> [TASK INPUTS]:
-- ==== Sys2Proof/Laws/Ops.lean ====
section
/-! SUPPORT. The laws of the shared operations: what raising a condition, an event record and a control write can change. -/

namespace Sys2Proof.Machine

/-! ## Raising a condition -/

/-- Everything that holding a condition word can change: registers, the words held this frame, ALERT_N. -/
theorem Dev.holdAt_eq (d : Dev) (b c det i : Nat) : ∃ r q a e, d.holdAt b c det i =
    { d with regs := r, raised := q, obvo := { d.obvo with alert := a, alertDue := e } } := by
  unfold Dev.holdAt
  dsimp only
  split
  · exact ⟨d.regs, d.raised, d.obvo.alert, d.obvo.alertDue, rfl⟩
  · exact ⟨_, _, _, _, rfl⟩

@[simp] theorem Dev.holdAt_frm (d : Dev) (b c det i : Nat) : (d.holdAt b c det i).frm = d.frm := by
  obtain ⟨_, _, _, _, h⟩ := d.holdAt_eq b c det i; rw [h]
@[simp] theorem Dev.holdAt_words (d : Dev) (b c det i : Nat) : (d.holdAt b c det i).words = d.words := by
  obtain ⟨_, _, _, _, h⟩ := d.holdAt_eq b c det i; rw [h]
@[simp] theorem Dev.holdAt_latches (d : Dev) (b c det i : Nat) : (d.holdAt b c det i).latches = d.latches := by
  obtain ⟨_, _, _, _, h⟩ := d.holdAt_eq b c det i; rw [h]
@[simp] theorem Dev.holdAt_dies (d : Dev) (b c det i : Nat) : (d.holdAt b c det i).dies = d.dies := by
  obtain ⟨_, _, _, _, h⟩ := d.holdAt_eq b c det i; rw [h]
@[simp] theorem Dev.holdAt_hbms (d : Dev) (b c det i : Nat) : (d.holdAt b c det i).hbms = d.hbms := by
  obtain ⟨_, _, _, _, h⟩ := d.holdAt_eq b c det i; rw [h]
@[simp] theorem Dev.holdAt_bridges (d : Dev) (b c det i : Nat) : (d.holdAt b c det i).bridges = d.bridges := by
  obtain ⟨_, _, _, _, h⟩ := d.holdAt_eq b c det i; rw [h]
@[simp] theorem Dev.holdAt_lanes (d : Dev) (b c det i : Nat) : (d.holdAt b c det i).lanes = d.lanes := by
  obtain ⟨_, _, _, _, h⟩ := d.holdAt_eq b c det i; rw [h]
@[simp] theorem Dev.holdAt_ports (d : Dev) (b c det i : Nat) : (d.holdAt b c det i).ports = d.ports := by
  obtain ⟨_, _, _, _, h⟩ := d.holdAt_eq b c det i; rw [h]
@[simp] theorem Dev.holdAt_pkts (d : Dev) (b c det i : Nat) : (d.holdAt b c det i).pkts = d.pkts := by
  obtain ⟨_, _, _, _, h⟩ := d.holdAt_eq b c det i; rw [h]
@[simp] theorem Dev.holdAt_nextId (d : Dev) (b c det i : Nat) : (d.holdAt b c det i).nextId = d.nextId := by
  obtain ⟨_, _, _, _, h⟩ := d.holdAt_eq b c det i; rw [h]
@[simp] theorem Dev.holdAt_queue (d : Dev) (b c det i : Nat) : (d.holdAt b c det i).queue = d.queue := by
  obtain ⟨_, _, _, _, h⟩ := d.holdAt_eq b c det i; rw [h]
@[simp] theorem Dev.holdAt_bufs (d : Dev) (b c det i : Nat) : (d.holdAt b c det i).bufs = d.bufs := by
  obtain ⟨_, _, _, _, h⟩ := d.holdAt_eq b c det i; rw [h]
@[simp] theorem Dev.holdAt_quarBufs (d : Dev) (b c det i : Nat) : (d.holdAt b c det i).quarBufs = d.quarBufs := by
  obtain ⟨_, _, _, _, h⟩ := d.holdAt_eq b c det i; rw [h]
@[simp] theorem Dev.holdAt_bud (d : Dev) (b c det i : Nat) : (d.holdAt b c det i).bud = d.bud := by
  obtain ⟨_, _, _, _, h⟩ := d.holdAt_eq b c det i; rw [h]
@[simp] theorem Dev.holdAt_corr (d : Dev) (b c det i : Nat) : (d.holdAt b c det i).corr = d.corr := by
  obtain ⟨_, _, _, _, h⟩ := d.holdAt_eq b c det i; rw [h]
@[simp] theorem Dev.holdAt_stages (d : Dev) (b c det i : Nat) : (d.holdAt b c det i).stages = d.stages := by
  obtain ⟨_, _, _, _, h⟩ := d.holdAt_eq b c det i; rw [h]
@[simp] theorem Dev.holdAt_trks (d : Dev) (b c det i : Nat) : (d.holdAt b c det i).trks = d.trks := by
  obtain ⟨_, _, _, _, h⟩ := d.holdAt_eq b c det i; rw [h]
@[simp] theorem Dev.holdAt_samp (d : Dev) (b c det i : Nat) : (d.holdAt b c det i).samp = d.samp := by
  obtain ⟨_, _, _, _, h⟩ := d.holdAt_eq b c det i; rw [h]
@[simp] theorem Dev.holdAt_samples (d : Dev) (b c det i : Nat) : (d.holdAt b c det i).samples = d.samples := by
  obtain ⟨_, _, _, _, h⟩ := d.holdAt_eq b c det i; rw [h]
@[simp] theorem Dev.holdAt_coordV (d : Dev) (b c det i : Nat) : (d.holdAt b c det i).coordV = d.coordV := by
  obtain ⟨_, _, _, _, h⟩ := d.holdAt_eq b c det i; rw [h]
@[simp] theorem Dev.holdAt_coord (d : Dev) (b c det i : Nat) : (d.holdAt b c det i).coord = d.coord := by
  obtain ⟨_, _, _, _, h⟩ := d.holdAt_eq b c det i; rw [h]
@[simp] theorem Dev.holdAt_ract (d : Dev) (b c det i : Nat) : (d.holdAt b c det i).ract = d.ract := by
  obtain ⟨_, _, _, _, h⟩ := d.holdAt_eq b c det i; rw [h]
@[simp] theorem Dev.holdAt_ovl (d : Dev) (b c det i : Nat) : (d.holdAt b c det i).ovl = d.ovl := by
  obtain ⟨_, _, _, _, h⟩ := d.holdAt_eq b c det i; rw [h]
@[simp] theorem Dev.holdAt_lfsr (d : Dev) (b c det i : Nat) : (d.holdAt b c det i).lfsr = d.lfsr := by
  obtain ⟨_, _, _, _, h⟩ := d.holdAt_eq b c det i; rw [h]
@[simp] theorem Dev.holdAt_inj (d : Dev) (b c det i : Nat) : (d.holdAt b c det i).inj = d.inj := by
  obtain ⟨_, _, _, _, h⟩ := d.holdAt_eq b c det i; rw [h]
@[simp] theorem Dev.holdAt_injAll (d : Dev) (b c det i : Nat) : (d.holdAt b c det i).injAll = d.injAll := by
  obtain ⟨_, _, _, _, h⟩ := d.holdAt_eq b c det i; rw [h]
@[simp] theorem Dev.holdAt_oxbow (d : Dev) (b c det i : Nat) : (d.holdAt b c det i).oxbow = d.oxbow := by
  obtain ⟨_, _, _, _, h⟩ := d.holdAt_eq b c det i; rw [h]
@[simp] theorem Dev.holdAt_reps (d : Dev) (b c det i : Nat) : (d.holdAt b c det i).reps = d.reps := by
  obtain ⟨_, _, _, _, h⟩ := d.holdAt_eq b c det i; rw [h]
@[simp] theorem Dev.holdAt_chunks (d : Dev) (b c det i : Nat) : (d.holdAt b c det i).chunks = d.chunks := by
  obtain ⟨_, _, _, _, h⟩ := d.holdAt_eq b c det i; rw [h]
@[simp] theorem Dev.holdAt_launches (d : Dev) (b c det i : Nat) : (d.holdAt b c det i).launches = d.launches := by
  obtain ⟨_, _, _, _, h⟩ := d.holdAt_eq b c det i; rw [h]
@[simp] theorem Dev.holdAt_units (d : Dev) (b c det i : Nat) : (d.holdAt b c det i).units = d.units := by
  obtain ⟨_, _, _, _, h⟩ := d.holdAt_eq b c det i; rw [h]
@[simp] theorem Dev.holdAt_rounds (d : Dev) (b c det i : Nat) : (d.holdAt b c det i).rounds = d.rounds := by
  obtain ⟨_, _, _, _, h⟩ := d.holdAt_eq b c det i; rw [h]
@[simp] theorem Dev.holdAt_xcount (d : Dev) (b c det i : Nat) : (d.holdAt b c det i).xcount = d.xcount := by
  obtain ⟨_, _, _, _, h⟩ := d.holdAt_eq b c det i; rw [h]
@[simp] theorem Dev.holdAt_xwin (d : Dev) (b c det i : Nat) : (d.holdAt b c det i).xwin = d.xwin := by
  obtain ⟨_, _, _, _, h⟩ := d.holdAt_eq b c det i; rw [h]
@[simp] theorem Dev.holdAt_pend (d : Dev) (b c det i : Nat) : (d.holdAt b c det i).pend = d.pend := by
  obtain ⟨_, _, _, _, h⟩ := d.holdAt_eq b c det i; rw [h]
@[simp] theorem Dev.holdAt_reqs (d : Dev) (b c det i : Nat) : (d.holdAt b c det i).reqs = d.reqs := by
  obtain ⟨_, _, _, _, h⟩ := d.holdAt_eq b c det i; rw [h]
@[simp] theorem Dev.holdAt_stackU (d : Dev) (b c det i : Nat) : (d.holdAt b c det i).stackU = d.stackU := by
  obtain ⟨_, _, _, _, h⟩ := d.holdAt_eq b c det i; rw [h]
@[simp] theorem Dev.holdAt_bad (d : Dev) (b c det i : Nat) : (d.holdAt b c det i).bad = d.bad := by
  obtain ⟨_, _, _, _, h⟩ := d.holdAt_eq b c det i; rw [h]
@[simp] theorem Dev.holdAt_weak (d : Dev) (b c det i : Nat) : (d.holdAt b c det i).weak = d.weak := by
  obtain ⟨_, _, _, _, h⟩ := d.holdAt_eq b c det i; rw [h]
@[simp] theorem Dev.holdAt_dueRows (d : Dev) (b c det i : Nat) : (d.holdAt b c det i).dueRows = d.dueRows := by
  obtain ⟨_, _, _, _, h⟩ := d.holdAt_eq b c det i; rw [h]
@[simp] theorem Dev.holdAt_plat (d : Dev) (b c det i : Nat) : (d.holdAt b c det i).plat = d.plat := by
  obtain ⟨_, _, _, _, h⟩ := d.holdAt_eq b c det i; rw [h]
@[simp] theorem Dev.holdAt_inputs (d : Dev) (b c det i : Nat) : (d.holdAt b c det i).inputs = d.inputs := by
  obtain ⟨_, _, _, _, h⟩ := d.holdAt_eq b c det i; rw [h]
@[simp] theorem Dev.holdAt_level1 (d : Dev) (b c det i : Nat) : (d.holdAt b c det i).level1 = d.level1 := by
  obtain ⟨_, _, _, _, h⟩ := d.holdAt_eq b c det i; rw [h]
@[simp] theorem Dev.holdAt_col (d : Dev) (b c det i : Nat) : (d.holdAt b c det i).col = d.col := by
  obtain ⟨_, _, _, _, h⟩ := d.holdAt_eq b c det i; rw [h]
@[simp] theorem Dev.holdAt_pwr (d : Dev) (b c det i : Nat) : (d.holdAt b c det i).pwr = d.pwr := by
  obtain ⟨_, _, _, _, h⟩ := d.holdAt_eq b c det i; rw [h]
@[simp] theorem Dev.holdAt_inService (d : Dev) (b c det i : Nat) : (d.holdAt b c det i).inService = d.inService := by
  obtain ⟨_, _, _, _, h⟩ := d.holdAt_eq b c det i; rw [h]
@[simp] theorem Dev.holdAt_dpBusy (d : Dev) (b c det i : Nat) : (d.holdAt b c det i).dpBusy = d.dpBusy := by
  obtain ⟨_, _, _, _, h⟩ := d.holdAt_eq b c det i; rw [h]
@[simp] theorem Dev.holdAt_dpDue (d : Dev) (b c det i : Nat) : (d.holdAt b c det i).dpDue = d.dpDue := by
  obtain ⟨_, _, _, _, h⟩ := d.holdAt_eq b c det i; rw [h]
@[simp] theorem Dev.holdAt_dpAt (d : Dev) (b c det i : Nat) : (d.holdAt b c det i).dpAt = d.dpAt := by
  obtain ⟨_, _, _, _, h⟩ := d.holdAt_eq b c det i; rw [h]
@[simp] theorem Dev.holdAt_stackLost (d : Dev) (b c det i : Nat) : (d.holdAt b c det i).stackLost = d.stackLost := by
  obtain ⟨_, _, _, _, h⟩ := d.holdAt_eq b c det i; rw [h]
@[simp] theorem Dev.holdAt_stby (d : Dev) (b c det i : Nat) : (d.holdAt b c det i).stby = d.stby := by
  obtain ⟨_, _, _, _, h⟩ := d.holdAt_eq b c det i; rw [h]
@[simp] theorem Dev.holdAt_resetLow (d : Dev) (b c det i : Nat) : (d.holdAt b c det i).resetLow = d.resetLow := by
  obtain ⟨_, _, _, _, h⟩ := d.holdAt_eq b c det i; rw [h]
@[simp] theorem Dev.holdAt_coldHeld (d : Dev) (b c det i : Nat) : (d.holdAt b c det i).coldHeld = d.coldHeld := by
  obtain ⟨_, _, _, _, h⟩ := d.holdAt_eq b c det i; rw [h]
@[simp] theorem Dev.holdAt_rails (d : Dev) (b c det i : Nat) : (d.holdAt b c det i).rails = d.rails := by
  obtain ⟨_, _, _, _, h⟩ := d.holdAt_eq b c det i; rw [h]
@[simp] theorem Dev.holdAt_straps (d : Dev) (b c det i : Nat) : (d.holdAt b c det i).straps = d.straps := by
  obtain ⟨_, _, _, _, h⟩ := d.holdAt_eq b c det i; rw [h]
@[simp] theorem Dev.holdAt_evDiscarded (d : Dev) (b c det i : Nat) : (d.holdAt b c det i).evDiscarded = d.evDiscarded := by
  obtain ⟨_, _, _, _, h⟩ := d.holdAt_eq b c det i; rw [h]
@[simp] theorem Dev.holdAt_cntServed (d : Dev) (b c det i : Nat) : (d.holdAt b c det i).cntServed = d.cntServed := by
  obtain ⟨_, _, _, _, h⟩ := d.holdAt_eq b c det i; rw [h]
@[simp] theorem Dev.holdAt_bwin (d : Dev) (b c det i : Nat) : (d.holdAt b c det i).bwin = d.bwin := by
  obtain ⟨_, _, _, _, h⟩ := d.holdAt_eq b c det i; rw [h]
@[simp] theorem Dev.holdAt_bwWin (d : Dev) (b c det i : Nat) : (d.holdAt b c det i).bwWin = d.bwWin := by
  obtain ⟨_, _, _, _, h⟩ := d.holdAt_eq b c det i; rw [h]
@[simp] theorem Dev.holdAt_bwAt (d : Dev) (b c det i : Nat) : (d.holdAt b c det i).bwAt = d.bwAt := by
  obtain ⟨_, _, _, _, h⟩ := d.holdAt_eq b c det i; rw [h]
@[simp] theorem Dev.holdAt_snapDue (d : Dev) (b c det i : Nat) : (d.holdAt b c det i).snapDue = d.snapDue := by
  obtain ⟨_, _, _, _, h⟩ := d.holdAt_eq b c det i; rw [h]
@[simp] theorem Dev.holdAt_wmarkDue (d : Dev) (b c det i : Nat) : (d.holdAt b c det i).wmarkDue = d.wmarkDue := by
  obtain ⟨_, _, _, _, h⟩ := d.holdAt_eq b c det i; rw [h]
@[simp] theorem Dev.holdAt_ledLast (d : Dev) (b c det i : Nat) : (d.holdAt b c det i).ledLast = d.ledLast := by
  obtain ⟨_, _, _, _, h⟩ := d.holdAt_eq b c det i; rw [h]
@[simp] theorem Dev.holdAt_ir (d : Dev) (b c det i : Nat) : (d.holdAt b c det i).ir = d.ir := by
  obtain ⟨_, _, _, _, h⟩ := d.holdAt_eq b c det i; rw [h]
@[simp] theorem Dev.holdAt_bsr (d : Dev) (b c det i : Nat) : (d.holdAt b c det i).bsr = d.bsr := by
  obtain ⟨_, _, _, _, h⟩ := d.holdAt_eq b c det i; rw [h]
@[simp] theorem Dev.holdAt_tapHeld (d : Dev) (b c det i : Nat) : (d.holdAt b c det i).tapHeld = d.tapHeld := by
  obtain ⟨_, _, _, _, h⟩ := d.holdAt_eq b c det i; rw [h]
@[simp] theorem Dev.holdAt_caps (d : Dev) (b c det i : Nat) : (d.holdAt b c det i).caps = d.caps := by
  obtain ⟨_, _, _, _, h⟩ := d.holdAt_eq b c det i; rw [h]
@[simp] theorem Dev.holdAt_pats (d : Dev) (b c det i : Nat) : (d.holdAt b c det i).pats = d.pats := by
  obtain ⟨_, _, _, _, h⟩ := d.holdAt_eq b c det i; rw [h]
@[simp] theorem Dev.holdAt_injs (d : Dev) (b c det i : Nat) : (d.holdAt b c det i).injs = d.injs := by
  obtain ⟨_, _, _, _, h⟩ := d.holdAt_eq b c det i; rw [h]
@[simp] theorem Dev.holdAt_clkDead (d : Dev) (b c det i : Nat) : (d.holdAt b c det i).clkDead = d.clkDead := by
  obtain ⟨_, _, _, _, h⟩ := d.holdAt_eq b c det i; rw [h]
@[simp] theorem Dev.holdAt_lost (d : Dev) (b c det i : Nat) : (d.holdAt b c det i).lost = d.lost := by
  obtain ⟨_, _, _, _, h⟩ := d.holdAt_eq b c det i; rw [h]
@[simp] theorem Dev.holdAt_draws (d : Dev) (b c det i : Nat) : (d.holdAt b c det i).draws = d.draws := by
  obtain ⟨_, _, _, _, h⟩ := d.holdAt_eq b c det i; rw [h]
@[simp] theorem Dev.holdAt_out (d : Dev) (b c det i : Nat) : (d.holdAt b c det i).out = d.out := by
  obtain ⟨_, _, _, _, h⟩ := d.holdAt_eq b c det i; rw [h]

...

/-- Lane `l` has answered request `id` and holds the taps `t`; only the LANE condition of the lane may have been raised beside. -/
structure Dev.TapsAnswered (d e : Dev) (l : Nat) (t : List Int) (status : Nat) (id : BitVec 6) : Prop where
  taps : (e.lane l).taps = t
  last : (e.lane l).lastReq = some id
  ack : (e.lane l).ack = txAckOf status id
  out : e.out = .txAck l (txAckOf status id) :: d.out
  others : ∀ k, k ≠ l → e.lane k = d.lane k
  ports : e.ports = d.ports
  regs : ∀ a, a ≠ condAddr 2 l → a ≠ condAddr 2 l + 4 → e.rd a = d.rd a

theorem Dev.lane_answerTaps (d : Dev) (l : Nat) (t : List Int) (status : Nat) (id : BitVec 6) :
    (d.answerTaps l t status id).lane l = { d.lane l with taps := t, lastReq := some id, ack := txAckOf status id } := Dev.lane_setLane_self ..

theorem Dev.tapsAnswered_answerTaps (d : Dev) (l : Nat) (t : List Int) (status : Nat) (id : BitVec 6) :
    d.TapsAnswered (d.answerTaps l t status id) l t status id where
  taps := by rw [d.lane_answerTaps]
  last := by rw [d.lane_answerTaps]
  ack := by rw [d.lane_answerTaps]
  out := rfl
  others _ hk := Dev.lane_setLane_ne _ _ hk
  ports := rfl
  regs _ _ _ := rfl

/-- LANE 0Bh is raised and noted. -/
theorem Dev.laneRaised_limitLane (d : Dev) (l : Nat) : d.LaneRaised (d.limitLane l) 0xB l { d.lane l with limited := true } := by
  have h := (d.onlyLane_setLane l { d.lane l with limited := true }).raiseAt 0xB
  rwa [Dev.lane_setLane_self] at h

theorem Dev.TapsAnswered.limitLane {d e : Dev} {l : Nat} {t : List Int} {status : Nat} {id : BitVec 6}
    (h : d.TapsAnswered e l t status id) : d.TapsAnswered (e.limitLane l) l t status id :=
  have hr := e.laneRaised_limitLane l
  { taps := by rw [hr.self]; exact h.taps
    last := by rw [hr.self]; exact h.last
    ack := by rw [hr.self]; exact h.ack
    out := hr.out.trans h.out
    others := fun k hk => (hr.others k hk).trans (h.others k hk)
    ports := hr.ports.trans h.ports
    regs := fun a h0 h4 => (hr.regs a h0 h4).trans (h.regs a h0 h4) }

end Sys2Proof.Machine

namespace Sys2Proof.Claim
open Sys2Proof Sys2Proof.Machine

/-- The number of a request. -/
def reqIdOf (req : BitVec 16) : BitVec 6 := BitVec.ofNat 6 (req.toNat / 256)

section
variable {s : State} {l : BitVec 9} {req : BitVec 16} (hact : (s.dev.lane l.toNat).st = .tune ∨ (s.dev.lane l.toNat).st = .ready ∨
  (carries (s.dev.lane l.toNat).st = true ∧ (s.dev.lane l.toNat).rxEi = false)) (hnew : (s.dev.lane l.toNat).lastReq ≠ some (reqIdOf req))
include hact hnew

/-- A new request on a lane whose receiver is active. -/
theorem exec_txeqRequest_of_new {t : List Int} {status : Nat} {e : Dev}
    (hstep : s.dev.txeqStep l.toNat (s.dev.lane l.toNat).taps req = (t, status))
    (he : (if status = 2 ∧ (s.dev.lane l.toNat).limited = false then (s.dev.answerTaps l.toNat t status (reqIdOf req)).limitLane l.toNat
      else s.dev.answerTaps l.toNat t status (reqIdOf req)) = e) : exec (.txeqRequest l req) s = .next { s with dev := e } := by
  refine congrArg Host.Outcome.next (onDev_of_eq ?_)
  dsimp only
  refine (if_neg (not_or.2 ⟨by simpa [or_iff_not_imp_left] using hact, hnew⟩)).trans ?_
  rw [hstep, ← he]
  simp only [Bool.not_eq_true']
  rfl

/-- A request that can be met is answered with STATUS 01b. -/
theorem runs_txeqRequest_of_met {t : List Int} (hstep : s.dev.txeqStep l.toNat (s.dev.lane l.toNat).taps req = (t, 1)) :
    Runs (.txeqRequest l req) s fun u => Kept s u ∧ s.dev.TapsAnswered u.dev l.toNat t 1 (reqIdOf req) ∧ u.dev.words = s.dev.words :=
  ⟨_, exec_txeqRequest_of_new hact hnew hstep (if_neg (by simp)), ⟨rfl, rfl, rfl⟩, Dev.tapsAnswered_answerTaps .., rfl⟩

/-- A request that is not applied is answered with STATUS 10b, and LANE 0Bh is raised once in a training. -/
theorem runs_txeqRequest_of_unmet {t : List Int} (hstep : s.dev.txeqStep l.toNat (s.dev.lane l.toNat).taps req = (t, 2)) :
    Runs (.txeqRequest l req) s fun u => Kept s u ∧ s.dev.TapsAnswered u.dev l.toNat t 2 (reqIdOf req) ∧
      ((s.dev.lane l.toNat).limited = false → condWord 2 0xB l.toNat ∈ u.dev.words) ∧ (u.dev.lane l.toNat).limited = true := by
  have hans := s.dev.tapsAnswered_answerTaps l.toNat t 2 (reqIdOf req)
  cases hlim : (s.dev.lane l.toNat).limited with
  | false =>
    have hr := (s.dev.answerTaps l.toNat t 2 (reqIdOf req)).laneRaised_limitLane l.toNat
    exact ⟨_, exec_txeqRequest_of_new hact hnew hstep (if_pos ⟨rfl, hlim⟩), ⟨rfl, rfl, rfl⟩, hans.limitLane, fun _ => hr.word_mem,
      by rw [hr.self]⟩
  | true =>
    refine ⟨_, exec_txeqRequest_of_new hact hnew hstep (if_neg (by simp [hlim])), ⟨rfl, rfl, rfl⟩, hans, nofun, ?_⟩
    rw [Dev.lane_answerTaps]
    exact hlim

> [THE TASK]: Look through the data above and report every line in which "hstep" appears.

> [WRITTEN ANSWER]:
    (hstep : s.dev.txeqStep l.toNat (s.dev.lane l.toNat).taps req = (t, status))
  rw [hstep, ← he]
theorem runs_txeqRequest_of_met {t : List Int} (hstep : s.dev.txeqStep l.toNat (s.dev.lane l.toNat).taps req = (t, 1)) :
  ⟨_, exec_txeqRequest_of_new hact hnew hstep (if_neg (by simp)), ⟨rfl, rfl, rfl⟩, Dev.tapsAnswered_answerTaps .., rfl⟩
theorem runs_txeqRequest_of_unmet {t : List Int} (hstep : s.dev.txeqStep l.toNat (s.dev.lane l.toNat).taps req = (t, 2)) :
    exact ⟨_, exec_txeqRequest_of_new hact hnew hstep (if_pos ⟨rfl, hlim⟩), ⟨rfl, rfl, rfl⟩, hans.limitLane, fun _ => hr.word_mem,
    refine ⟨_, exec_txeqRequest_of_new hact hnew hstep (if_neg (by simp [hlim])), ⟨rfl, rfl, rfl⟩, hans, nofun, ?_⟩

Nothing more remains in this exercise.